* [Work item]
Transcribe exactly everything in the data below from the line containing "LeafAt (volumed true 0) (objAddr 1 0) 0 1 .write" down to the line containing "leafEntry s (volume.keyAt", both lines included and nothing further.

* [Material provided]
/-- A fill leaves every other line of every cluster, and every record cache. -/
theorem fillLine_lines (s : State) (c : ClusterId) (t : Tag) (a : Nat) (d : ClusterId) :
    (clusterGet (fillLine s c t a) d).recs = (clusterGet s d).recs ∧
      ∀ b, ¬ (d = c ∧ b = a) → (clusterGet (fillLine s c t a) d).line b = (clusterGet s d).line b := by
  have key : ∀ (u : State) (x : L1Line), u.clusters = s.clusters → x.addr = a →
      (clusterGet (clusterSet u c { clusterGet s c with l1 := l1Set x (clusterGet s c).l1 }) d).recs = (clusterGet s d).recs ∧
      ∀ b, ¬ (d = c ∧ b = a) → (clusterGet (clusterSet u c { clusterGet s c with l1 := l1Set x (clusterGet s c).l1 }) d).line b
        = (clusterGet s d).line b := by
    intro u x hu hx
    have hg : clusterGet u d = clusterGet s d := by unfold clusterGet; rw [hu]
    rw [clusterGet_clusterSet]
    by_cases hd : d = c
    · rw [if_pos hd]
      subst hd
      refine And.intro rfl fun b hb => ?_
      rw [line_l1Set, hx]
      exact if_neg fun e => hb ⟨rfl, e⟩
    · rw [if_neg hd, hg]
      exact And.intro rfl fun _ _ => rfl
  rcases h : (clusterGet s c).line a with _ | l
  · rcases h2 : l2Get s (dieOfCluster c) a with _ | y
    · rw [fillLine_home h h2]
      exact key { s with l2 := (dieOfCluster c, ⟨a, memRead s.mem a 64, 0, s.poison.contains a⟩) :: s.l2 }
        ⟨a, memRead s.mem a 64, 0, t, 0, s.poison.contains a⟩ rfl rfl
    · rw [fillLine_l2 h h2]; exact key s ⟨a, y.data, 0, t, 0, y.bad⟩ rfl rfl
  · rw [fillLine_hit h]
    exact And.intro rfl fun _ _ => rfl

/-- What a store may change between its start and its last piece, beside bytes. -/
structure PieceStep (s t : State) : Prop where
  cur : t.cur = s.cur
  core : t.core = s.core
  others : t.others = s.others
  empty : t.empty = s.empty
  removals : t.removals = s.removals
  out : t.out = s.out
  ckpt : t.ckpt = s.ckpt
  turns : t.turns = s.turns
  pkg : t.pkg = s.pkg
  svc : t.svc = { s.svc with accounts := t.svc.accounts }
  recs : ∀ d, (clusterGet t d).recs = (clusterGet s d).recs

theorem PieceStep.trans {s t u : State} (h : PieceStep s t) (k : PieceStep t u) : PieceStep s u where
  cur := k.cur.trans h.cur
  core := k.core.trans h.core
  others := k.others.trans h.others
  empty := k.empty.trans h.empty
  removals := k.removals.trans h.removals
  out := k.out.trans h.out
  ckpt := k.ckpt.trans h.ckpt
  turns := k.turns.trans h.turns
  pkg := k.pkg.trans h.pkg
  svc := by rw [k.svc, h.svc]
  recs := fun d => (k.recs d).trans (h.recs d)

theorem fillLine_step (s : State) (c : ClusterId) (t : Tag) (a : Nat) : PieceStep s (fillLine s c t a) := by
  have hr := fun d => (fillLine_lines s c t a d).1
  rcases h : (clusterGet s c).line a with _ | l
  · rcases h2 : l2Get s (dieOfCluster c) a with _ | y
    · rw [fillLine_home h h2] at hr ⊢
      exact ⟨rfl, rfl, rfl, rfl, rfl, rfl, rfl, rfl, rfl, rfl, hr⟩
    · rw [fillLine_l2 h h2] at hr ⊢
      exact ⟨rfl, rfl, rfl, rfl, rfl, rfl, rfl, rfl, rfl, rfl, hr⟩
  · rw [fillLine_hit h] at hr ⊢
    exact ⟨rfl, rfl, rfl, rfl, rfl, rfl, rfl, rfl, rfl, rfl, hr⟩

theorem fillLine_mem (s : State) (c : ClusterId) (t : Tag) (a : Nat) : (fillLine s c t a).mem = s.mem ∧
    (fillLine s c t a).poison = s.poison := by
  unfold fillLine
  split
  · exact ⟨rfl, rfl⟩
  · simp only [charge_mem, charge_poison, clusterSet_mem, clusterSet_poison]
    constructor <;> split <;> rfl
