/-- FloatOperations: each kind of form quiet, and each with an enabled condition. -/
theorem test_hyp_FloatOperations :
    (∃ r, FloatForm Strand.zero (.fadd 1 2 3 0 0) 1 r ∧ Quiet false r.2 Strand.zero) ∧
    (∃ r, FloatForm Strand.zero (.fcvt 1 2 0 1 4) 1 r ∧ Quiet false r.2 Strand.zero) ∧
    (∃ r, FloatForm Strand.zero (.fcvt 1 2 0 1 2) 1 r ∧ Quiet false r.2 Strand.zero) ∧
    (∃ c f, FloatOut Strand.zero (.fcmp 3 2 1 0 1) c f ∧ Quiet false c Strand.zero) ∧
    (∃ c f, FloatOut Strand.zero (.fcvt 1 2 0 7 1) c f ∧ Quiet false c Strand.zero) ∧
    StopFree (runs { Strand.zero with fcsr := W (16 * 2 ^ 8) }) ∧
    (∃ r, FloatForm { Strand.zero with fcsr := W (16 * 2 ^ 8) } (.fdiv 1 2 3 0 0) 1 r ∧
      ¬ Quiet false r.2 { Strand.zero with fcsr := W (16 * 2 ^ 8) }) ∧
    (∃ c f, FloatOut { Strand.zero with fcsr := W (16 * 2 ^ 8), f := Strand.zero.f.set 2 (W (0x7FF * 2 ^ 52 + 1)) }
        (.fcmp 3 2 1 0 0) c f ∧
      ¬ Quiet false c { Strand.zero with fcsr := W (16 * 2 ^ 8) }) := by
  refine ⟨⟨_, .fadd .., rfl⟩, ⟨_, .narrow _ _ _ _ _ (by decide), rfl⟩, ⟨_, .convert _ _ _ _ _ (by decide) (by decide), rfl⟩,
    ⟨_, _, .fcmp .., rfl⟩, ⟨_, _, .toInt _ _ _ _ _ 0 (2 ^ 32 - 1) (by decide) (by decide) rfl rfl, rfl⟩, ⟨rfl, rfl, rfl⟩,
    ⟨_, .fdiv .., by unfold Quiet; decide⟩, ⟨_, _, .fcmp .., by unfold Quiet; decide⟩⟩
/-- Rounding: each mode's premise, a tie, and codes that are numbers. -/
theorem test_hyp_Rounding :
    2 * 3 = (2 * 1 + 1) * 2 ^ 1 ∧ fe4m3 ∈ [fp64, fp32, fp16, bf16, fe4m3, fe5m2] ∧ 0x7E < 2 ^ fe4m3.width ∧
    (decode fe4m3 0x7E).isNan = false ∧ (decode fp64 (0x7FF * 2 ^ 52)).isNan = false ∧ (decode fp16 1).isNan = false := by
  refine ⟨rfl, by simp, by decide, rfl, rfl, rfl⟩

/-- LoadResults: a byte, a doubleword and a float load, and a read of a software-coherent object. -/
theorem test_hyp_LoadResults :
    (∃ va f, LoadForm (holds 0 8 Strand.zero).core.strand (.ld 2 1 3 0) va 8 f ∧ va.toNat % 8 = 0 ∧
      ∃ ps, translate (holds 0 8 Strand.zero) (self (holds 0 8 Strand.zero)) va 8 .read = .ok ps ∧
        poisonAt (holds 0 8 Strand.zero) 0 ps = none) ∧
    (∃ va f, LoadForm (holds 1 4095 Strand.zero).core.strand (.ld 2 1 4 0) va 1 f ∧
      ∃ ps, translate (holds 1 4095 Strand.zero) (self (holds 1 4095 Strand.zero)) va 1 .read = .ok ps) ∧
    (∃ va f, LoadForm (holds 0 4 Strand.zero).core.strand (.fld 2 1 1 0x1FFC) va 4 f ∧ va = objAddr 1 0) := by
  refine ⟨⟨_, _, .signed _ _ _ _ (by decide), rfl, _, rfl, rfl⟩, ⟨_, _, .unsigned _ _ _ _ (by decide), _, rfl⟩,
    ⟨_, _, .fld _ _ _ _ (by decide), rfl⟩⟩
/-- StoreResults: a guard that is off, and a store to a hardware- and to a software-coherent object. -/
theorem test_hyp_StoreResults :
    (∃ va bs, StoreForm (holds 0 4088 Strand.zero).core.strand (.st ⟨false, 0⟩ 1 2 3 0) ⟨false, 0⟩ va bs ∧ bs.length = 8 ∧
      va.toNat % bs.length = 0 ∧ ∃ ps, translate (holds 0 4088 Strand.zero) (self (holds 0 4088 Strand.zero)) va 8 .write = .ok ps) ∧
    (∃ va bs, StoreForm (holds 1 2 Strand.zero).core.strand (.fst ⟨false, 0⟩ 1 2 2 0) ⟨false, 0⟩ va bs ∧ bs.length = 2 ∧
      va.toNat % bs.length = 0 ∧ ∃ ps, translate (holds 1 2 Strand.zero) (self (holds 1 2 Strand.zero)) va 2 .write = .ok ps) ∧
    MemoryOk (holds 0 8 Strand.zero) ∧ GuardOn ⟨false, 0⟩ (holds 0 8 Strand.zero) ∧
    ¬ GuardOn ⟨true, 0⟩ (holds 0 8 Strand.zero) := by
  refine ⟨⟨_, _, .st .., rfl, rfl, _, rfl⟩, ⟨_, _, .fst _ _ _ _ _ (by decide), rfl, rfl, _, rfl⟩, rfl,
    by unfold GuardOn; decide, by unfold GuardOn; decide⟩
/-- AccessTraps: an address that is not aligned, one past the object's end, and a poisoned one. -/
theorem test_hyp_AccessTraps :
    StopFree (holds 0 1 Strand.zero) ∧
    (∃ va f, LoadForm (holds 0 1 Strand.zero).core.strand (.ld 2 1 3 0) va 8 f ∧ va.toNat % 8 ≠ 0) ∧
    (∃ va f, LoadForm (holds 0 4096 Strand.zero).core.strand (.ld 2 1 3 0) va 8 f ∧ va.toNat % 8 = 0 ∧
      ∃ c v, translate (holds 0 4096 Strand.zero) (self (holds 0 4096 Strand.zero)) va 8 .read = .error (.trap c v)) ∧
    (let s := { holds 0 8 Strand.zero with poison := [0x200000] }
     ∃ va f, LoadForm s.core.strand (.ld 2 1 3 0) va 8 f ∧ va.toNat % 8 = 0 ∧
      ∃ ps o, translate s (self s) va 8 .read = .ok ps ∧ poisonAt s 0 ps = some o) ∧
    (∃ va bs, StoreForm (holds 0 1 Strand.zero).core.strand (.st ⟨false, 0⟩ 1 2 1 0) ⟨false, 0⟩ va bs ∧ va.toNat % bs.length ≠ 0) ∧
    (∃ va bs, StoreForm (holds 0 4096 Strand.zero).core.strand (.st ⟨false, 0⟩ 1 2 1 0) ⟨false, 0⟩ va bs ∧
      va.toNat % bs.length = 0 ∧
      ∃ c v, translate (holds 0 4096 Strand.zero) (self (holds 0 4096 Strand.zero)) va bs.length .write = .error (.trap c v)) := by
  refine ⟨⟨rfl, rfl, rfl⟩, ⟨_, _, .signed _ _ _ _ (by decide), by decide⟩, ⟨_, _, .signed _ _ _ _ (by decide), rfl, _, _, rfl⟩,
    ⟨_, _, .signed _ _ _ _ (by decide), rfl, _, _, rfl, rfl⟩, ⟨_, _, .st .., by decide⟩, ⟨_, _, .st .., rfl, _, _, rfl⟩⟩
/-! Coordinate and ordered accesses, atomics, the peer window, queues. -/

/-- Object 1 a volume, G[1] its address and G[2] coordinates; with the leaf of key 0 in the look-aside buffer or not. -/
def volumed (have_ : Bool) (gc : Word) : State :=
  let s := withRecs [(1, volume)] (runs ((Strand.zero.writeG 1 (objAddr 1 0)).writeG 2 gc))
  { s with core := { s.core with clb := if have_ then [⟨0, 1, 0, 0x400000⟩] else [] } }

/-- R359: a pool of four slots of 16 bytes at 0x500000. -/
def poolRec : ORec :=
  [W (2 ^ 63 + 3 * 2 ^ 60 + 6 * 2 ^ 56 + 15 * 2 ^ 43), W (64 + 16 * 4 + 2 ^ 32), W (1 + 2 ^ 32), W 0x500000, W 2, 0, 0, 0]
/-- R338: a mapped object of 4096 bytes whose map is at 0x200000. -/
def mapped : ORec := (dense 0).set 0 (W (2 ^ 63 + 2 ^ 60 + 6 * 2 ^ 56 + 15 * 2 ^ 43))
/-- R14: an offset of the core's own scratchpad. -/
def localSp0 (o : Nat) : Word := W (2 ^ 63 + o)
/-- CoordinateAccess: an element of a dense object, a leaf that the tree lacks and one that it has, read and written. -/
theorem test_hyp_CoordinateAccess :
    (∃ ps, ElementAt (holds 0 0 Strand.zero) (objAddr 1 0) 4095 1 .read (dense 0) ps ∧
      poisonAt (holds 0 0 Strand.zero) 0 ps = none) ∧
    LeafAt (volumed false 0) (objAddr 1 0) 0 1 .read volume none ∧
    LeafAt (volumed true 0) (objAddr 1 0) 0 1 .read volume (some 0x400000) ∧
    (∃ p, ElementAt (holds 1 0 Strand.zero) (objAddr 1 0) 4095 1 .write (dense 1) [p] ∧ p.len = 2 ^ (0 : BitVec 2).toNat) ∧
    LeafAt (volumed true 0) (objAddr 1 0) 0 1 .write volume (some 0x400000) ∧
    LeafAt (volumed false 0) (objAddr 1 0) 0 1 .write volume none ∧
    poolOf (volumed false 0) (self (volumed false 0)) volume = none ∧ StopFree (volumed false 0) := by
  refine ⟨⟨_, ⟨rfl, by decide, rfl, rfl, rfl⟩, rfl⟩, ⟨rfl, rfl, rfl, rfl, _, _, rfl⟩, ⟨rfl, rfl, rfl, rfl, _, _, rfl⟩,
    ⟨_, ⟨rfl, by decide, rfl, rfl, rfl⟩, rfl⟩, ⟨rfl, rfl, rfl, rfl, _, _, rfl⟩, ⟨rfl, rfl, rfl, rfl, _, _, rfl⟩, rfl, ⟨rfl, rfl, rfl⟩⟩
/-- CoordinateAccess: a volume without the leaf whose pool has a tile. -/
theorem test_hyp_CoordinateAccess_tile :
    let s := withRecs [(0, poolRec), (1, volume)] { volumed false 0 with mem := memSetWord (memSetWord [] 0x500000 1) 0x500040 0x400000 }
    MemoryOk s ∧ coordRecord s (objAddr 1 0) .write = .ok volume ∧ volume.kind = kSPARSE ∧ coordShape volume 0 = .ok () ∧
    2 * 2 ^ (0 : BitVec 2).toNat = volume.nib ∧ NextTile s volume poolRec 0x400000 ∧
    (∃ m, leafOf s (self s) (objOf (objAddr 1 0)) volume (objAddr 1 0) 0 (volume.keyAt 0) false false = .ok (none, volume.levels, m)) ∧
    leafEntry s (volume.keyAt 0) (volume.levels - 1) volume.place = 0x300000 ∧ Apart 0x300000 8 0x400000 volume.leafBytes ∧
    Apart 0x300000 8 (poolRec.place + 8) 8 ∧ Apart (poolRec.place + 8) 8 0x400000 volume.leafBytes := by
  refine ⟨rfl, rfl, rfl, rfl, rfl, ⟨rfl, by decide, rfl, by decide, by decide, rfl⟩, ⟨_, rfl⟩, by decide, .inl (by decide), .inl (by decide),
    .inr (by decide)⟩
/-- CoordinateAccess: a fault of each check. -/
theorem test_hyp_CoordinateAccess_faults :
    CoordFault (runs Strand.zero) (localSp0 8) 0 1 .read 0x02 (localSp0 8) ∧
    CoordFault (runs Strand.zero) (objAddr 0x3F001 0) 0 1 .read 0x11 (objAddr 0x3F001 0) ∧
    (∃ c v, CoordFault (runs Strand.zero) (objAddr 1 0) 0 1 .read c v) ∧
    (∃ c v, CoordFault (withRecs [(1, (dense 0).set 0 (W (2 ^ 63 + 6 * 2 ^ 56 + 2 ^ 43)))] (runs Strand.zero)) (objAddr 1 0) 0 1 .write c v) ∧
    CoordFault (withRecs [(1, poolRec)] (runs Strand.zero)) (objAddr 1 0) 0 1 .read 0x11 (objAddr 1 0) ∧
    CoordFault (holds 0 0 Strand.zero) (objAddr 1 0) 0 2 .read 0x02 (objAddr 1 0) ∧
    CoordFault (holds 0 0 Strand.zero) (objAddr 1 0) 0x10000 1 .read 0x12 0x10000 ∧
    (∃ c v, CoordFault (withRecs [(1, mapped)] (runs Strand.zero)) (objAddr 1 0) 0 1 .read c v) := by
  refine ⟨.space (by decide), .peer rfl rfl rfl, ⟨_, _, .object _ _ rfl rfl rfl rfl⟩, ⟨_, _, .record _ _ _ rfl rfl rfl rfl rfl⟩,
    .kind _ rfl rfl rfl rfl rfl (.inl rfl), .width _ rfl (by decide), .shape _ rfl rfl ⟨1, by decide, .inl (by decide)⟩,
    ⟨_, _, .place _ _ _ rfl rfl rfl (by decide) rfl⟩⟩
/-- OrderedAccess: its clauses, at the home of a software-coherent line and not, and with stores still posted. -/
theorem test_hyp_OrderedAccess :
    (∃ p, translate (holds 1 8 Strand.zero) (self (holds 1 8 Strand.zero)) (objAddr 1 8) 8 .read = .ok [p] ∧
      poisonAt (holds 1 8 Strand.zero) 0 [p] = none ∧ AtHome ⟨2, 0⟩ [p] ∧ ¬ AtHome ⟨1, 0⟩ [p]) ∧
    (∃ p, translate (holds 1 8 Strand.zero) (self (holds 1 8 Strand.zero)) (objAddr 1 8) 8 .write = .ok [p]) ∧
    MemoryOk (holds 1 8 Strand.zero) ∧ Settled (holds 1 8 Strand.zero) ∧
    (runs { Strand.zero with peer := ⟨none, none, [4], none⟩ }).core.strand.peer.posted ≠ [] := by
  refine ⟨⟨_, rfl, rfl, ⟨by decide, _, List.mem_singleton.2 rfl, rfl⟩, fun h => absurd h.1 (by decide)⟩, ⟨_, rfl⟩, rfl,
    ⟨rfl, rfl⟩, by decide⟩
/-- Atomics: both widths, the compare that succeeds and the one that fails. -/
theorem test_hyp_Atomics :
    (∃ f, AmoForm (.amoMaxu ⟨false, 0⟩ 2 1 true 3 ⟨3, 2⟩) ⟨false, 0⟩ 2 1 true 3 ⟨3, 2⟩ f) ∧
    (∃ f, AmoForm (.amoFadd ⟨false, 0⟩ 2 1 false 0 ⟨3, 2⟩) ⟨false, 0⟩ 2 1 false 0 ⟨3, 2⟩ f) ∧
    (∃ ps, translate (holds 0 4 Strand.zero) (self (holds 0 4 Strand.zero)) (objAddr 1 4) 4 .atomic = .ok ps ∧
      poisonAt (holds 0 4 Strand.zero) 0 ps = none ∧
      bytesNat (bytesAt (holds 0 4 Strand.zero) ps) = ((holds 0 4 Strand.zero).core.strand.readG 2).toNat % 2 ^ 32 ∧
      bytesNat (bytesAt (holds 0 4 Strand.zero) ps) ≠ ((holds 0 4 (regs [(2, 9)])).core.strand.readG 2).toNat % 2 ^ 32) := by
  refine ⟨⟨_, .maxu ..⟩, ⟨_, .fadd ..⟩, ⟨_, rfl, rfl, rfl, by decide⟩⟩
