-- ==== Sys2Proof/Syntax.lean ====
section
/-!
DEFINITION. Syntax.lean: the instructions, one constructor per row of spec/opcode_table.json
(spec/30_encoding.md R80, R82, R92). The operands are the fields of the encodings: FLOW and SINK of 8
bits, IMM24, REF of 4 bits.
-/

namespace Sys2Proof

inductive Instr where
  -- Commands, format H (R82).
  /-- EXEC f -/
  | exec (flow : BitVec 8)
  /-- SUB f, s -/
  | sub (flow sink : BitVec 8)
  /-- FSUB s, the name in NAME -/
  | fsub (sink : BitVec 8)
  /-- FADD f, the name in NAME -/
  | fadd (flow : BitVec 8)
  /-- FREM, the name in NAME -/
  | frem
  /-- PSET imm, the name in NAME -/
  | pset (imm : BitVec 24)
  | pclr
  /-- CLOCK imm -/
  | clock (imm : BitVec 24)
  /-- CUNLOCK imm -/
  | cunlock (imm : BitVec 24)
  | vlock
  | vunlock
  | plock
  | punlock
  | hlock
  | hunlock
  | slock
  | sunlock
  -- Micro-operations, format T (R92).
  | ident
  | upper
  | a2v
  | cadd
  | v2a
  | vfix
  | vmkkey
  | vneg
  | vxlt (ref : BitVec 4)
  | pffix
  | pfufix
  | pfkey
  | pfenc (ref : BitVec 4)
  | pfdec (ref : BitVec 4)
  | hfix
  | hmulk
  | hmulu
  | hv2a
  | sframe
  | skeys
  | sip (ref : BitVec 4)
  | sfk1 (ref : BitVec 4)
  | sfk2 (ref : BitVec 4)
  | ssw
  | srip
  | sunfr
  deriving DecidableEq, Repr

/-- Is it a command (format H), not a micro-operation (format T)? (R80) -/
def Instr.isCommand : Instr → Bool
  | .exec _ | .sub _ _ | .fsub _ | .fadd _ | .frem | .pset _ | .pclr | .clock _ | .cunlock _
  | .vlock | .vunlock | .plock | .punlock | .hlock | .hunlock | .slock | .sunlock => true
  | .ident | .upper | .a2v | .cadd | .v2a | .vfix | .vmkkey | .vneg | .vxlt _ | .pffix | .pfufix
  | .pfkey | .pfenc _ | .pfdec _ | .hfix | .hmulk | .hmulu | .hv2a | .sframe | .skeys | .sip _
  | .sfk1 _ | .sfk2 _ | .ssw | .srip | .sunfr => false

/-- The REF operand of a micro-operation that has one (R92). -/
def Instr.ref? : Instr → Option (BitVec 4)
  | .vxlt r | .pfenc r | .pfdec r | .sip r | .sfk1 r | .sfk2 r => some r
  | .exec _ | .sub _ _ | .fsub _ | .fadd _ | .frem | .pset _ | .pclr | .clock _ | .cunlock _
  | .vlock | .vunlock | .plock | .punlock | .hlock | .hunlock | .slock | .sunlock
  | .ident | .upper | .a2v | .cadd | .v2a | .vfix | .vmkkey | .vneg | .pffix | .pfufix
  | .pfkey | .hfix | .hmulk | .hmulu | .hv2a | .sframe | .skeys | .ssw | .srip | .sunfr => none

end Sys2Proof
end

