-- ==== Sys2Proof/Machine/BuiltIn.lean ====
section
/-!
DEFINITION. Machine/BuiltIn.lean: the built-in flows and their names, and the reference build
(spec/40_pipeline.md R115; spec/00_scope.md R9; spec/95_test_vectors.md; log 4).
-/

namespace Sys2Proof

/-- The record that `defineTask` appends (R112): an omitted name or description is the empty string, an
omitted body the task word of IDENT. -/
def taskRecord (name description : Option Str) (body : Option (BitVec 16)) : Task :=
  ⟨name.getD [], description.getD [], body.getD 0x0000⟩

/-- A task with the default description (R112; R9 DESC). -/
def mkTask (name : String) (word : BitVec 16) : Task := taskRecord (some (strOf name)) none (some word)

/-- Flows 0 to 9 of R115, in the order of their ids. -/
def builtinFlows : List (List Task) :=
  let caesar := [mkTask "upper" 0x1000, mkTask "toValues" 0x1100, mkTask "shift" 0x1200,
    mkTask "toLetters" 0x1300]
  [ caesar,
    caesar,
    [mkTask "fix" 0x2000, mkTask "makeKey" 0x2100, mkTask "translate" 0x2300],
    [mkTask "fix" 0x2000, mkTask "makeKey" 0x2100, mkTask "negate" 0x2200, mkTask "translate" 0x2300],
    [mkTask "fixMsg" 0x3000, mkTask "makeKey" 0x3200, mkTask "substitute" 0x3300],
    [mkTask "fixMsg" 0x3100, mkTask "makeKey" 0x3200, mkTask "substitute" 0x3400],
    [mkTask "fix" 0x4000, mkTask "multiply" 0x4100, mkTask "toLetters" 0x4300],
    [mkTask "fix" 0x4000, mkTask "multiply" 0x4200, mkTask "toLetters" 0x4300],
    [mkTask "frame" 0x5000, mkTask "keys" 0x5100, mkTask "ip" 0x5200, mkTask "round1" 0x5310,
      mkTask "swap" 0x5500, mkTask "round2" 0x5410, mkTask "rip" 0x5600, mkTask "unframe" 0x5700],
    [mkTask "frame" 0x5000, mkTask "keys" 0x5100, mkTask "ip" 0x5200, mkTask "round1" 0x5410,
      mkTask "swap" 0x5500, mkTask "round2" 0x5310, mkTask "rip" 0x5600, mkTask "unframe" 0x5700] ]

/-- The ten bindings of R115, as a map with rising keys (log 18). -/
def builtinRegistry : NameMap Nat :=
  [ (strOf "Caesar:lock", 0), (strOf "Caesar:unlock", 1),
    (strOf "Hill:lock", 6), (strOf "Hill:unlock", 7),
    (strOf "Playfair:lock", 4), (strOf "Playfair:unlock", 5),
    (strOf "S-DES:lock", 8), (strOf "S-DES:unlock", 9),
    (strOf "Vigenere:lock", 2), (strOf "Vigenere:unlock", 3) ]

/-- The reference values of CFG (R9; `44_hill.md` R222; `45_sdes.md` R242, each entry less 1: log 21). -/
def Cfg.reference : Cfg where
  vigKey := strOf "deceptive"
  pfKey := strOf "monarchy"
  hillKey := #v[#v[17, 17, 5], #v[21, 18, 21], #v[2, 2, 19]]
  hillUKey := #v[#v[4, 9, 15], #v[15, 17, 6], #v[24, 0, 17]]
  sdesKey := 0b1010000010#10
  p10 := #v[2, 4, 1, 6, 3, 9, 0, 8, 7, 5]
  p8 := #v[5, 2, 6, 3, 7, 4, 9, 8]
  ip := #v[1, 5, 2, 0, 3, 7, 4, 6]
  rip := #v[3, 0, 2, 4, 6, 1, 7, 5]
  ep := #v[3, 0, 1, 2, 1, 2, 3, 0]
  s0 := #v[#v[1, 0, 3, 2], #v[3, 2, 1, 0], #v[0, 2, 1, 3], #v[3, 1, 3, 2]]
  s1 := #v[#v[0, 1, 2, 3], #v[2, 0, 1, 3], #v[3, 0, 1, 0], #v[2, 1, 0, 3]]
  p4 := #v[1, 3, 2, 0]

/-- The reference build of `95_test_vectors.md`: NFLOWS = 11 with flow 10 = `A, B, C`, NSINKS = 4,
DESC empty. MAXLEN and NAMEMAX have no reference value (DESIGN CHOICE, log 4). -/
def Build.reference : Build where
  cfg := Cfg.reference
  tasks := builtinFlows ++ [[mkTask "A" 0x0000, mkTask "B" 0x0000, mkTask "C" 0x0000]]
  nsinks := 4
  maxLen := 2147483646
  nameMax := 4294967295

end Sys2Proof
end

* [Completed task]
    LeafAt (volumed true 0) (objAddr 1 0) 0 1 .write volume (some 0x400000) ∧
    LeafAt (volumed false 0) (objAddr 1 0) 0 1 .write volume none ∧
    poolOf (volumed false 0) (self (volumed false 0)) volume = none ∧ StopFree (volumed false 0) := by
  refine ⟨⟨_, ⟨rfl, by decide, rfl, rfl, rfl⟩, rfl⟩, ⟨rfl, rfl, rfl, rfl, _, _, rfl⟩, ⟨rfl, rfl, rfl, rfl, _, _, rfl⟩,
    ⟨_, ⟨rfl, by decide, rfl, rfl, rfl⟩, rfl⟩, ⟨rfl, rfl, rfl, rfl, _, _, rfl⟩, ⟨rfl, rfl, rfl, rfl, _, _, rfl⟩, rfl, ⟨rfl, rfl, rfl⟩⟩
/-- CoordinateAccess: a volume without the leaf whose pool has a tile. -/
theorem test_hyp_CoordinateAccess_tile :
    let s := withRecs [(0, poolRec), (1, volume)] { volumed false 0 with mem := memSetWord (memSetWord [] 0x500000 1) 0x500040 0x400000 }
    MemoryOk s ∧ coordRecord s (objAddr 1 0) .write = .ok volume ∧ volume.kind = kSPARSE ∧ coordShape volume 0 = .ok () ∧
    2 * 2 ^ (0 : BitVec 2).toNat = volume.nib ∧ NextTile s volume poolRec 0x400000 ∧
    (∃ m, leafOf s (self s) (objOf (objAddr 1 0)) volume (objAddr 1 0) 0 (volume.keyAt 0) false false = .ok (none, volume.levels, m)) ∧
    leafEntry s (volume.keyAt 0) (volume.levels - 1) volume.place = 0x300000 ∧ Apart 0x300000 8 0x400000 volume.leafBytes ∧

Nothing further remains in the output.